To be blunt, during his six years in office, Chen has not put all his efforts into building a new country. Instead, his "Four Noes" policy and his statement that those participating in the campaign to create a new constitution and change the nation's title were deceiving themselves have made me very resentful, and I have criticized him for it.

I have been particularly angered by the increasingly Chinese Nationalist Party-like (KMT) demeanor of the Democratic Progressive Party (DPP). Good examples of this behavior can be seen in the alleged corruption of presidential aide Chen Che-nan (陳哲男) and the president's son-in-law, Chao Chien-ming (趙建銘). The scandal surrounding the Presidential Office's special allowances fund further underscores the problem.

The attempts by the pan-blue camp to recall Chen are not a new phenomenon. The only difference is that this time, they have found a righteous slogan: "anti-corruption."

I will never be able to believe that the KMT is working against corruption, because their own ranks are full of it.

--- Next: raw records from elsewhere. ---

-- ==== Sys2Proof/Laws/Ops.lean ====
section
/-!
SUPPORT. What each shared operation can do, said once: the offsets, the lanes, the accept, the reset edge, the host's writes,
and the inversions of a command's step and of the machine's step.
-/

namespace Sys2Proof.Machine

/-! ### Lengths and offsets -/

theorem lengthValid_iff (len : Len) : lengthValid len = true ↔ len.toNat % 4 = 0 := by
  rw [lengthValid, beq_iff_eq, ← BitVec.toNat_inj]
  simp [BitVec.extractLsb'_toNat]

theorem outLenOf_toNat (len : Len) : (outLenOf len).toNat = len.toNat / 2 := by
  have := len.isLt
  simp [outLenOf, BitVec.extractLsb'_toNat, Nat.shiftRight_eq_div_pow]
  omega

theorem sourceOffset_toNat (pix : PixIndex) {k : Nat} (hk : k < 4) : (sourceOffset pix k).toNat = 4 * pix.toNat + k := by
  have := pix.isLt
  simp only [sourceOffset, BitVec.toNat_ofNat]
  omega

theorem targetOffset_toNat (pix : PixIndex) : (targetOffset pix).toNat = 2 * pix.toNat := by
  have := pix.isLt
  simp only [targetOffset, BitVec.toNat_ofNat]
  omega

theorem pixelLeft_iff (s : State) : s.pixelLeft = true ↔ 4 * s.pix.toNat < s.len.toNat := by simp [State.pixelLeft]

theorem passOver_iff (s : State) : s.passOver = true ↔ 4 * s.pix.toNat = s.len.toNat := by simp [State.passOver]

/-! ### The lanes of the three writes -/

theorem low_lane (a b : Byte) : (a ++ b : BitVec 16).extractLsb' 0 8 = b := by
  apply BitVec.eq_of_getLsbD_eq
  intro i hi
  rw [BitVec.getLsbD_extractLsb', Nat.zero_add]
  refine Eq.trans (congrArg _ (BitVec.getLsbD_append (x := a) (y := b))) ?_
  simp [hi]

theorem high_lane (a b : Byte) : (a ++ b : BitVec 16).extractLsb' 8 8 = a := by
  apply BitVec.eq_of_getLsbD_eq
  intro i hi
  rw [BitVec.getLsbD_extractLsb']
  refine Eq.trans (congrArg _ (BitVec.getLsbD_append (x := a) (y := b))) ?_
  simp [hi]

theorem applyLanes_both (m : Memory) (a : DstAddr) (b0 b1 : Byte) :
    applyLanes m { addr := a, be := 3, wdata := b1 ++ b0 } = Memory.write (Memory.write m a.toNat b0) (a.toNat + 1) b1 := by
  simp [applyLanes, low_lane, high_lane]

theorem applyLanes_low (m : Memory) (a : DstAddr) (b1 b0 : Byte) :
    applyLanes m { addr := a, be := 1, wdata := b1 ++ b0 } = Memory.write m a.toNat b0 := by
  simp [applyLanes, low_lane]

theorem applyLanes_high (m : Memory) (a : DstAddr) (b1 b0 : Byte) :
    applyLanes m { addr := a, be := 2, wdata := b1 ++ b0 } = Memory.write m (a.toNat + 1) b1 := by
  simp [applyLanes, high_lane]

/-- The bytes a native write stores, by offset. -/
theorem applyLanes_nativeWrite (m : Memory) (o : ByteOrder) (pix : PixIndex) (r g b : Byte) :
    applyLanes m (nativeWrite o pix r g b) =
      Memory.write (Memory.write m (2 * pix.toNat) (pixelBytes .packedNative o r g b).1) (2 * pix.toNat + 1)
        (pixelBytes .packedNative o r g b).2 := by
  simp only [nativeWrite, applyLanes_both, targetOffset_toNat, pixelBytes, packFor, orderFor]

/-- The byte the first swapped write stores. -/
theorem applyLanes_swappedFirstWrite (m : Memory) (o : ByteOrder) (pix : PixIndex) (r g b : Byte) :
    applyLanes m (swappedFirstWrite pix r g b) =
      Memory.write m (2 * pix.toNat) (pixelBytes .bigEndianSwapped o r g b).1 := by
  simp only [swappedFirstWrite, applyLanes_low, targetOffset_toNat, pixelBytes, packFor, orderFor]

/-- The byte the second swapped write stores. -/
theorem applyLanes_swappedSecondWrite (m : Memory) (o : ByteOrder) (pix : PixIndex) (r g b : Byte) :
    applyLanes m (swappedSecondWrite pix r g b) =
      Memory.write m (2 * pix.toNat + 1) (pixelBytes .bigEndianSwapped o r g b).2 := by
  simp only [swappedSecondWrite, applyLanes_high, targetOffset_toNat, pixelBytes, packFor, orderFor]

/-! ### The accept -/

theorem accept_of_valid (m : Mode) {len : Len} (h : lengthValid len = true) (s : State) :
    accept m len s =
      { s with phase := .run, mode := m, len := len, pix := 0, status := 0, outLen := outLenOf len, stage := .readRed,
               commands := s.commands.tail } := by
  simp only [accept, h, if_true]
  rfl

theorem accept_of_invalid (m : Mode) {len : Len} (h : lengthValid len = false) (s : State) :
    accept m len s =
      { s with phase := .resp, mode := m, len := len, pix := 0, status := 1, outLen := 0, stage := .readRed,
               commands := s.commands.tail } := by
  simp only [accept, h, Bool.false_eq_true, if_false]
  rfl

/-- An accept that takes the next phase, result and command into account leaves the buffers and the environment alone. -/
theorem accept_frame (m : Mode) (len : Len) (s : State) :
    (accept m len s).src = s.src ∧ (accept m len s).dst = s.dst ∧ (accept m len s).responses = s.responses ∧
      (accept m len s).nativeByteOrder = s.nativeByteOrder ∧ (accept m len s).script = s.script ∧
      (accept m len s).steady = s.steady := by
  cases h : lengthValid len
  · rw [accept_of_invalid m h]; simp
  · rw [accept_of_valid m h]; simp

/-! ### The clock edge around a step -/

theorem resetEdge_eq (s : State) :
    resetEdge s =
      { s with phase := .idle, mode := .packedNative, len := 0, pix := 0, status := 0, outLen := 0, stage := .readRed } :=
  rfl

theorem endEdge_eq (e : Edge) (s : State) :
    endEdge e s =
      { s with src := hostWriteSrc s.src e.srcWrites, dst := hostWriteDst s.dst e.dstWrites, script := s.script.tail } :=
  rfl

theorem hostWriteSrc_read (m : Memory) (ws : List (SrcAddr × Byte)) (a : Nat) (h : ∀ c ∈ ws, c.1.toNat ≠ a) :
    Memory.read (hostWriteSrc m ws) a = Memory.read m a := by
  induction ws generalizing m with
  | nil => rfl
  | cons c ws ih =>
    have := ih (Memory.write m c.1.toNat c.2) (fun d hd => h d (by simp [hd]))
    simpa [hostWriteSrc, Memory.read_write_other m c.2 (h c (by simp))] using this

theorem hostWriteDst_read (m : Memory) (ws : List (DstAddr × Byte)) (a : Nat) (h : ∀ c ∈ ws, c.1.toNat ≠ a) :
    Memory.read (hostWriteDst m ws) a = Memory.read m a := by
  induction ws generalizing m with
  | nil => rfl
  | cons c ws ih =>
    have := ih (Memory.write m c.1.toNat c.2) (fun d hd => h d (by simp [hd]))
    simpa [hostWriteDst, Memory.read_write_other m c.2 (h c (by simp))] using this

theorem hostWriteSrc_wf {m : Memory} (hm : Memory.wf m = true) (ws : List (SrcAddr × Byte)) :
    Memory.wf (hostWriteSrc m ws) = true := by
  induction ws generalizing m with
  | nil => exact hm
  | cons c ws ih => exact ih (Memory.wf_write hm _ _)

theorem hostWriteDst_wf {m : Memory} (hm : Memory.wf m = true) (ws : List (DstAddr × Byte)) :
    Memory.wf (hostWriteDst m ws) = true := by
  induction ws generalizing m with
  | nil => exact hm
  | cons c ws ih => exact ih (Memory.wf_write hm _ _)

theorem hostWriteSrc_within {m : Memory} (hm : Memory.within (2 ^ 31) m = true) (ws : List (SrcAddr × Byte)) :
    Memory.within (2 ^ 31) (hostWriteSrc m ws) = true := by
  induction ws generalizing m with
  | nil => exact hm
  | cons c ws ih => exact ih (Memory.within_write hm c.1.isLt _)

theorem hostWriteDst_within {m : Memory} (hm : Memory.within (2 ^ 30) m = true) (ws : List (DstAddr × Byte)) :
    Memory.within (2 ^ 30) (hostWriteDst m ws) = true := by
  induction ws generalizing m with
  | nil => exact hm
  | cons c ws ih => exact ih (Memory.within_write hm c.1.isLt _)

theorem applyLanes_wf {m : Memory} (hm : Memory.wf m = true) (w : DstWrite) : Memory.wf (applyLanes m w) = true := by
  unfold applyLanes
  split <;> split <;> simp only [Memory.wf_write, hm]

theorem memWriteByte_wf {m : Memory} (hm : Memory.wf m = true) (a : DstAddr) (b : Byte) :
    Memory.wf (memWriteByte m a b) = true :=
  Memory.wf_write hm _ _

theorem memWriteUnit_wf {m : Memory} (hm : Memory.wf m = true) (o : ByteOrder) (a : DstAddr) (v : Value16) :
    Memory.wf (memWriteUnit o m a v) = true := by
  cases o <;> exact Memory.wf_write (Memory.wf_write hm _ _) _ _

/-- A host that is not refused during a command writes no byte the command owns. -/
theorem hostMisuse_none {s : State} (h : hostMisuse s = none) (hp : s.phase ≠ .idle) (hr : s.edge.rst = false) :
    (∀ c ∈ s.edge.srcWrites, s.len.toNat ≤ c.1.toNat) ∧ ∀ c ∈ s.edge.dstWrites, s.len.toNat / 2 ≤ c.1.toNat := by
  simp only [hostMisuse, hp, hr, Bool.false_eq_true, or_self, if_false] at h
  split at h
  · cases h
  · next hs =>
    split at h
    · cases h
    · next hd =>
      simp only [List.any_eq_true, decide_eq_true_eq, not_exists, not_and, Nat.not_lt] at hs hd
      exact ⟨hs, hd⟩

/-! ### What a command's step can do -/

/-- The next states of a command's step, one case each (R71, R88). -/
inductive ExecCase (i : Instr) (s : State) : State → Prop where
  | accept (hp : s.phase = .idle) : ExecCase i s (accept i.mode i.len s)
  | waitRead (hp : s.phase = .run) (hl : 4 * s.pix.toNat < s.len.toNat) (ha : s.edge.srcAck = false) : ExecCase i s s
  | waitWrite (hp : s.phase = .run) (hl : 4 * s.pix.toNat < s.len.toNat) (ha : s.edge.dstAck = false) : ExecCase i s s
  | readRed (hp : s.phase = .run) (hl : 4 * s.pix.toNat < s.len.toNat) (hg : s.stage = .readRed)
      (ha : s.edge.srcAck = true) : ExecCase i s (s.setStage (.readGreen (memRead s.src (sourceOffset s.pix 0))))
  | readGreen (r : Byte) (hp : s.phase = .run) (hl : 4 * s.pix.toNat < s.len.toNat) (hg : s.stage = .readGreen r)
      (ha : s.edge.srcAck = true) : ExecCase i s (s.setStage (.readBlue r (memRead s.src (sourceOffset s.pix 1))))
  | readBlue (r g : Byte) (hp : s.phase = .run) (hl : 4 * s.pix.toNat < s.len.toNat) (hg : s.stage = .readBlue r g)
      (ha : s.edge.srcAck = true) : ExecCase i s (s.setStage (.writeFirst r g (memRead s.src (sourceOffset s.pix 2))))
  | nativeWrite (r g b : Byte) (hm : i.mode = .packedNative) (hp : s.phase = .run)
      (hl : 4 * s.pix.toNat < s.len.toNat) (hg : s.stage = .writeFirst r g b) (ha : s.edge.dstAck = true) :
      ExecCase i s (nextPixel (s.setDst (applyLanes s.dst (nativeWrite s.nativeByteOrder s.pix r g b))))
  | swappedFirst (r g b : Byte) (hm : i.mode = .bigEndianSwapped) (hp : s.phase = .run)
      (hl : 4 * s.pix.toNat < s.len.toNat) (hg : s.stage = .writeFirst r g b) (ha : s.edge.dstAck = true) :
      ExecCase i s ((s.setDst (applyLanes s.dst (swappedFirstWrite s.pix r g b))).setStage (.writeSecond r g b))
  | swappedSecond (r g b : Byte) (hm : i.mode = .bigEndianSwapped) (hp : s.phase = .run)
      (hl : 4 * s.pix.toNat < s.len.toNat) (hg : s.stage = .writeSecond r g b) (ha : s.edge.dstAck = true) :
      ExecCase i s (nextPixel (s.setDst (applyLanes s.dst (swappedSecondWrite s.pix r g b))))
  | finish (hp : s.phase = .run) (hl : 4 * s.pix.toNat = s.len.toNat) : ExecCase i s (s.setPhase .resp)
  | respond (hp : s.phase = .resp) (hr : s.edge.rspReady = true) :
      ExecCase i s ((s.pushResponse s.rspWord).setPhase .idle)
  | waitRespond (hp : s.phase = .resp) (hr : s.edge.rspReady = false) : ExecCase i s s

If we counted the number of corruption cases or the amounts involved, the cases the KMT has been involved in would always outnumber those of the DPP.

In the end, the KMT is engaging in political warfare -- in cooperation with their fellow travelers in the media -- trying to destroy the image of the localized government in order to restore their old regime.

With this basic understanding, it is of course impossible for me to follow up on the failed recall motion by joining hands with the pan-green academics in a continued attempt to accomplish the pan-blue camp's unfinished undertaking. It would be even more impossible for me to get up on stage with former DPP chairman Shih Ming-teh (施明德) and let him use me as his tool, especially after having found that this group of people is filled with those looking for publicity, a platform or benefits. My craving for clean government demands that I not condescend to mixing with these people.

This group of people who want the president to step down of course also includes some of my friends, and I don't doubt their idealism. Their focus on one issue, however, differs from my habit of looking at overall strategy. The nation has many unsettled accounts from the last 50-odd years, but the group only focuses on the "greed" that surrounds the president. This seems to be quite disproportionate.

I also want these idealistic friends of mine to ask Shih why he didn't support our side during the past few years when we have been under vicious attack by the pan-blue camp, in which they and their communist backers have worked to destroy the cause of Taiwanese independence. Why is Shih now instead standing on the side of the pan-blue camp and calling on the president to step down?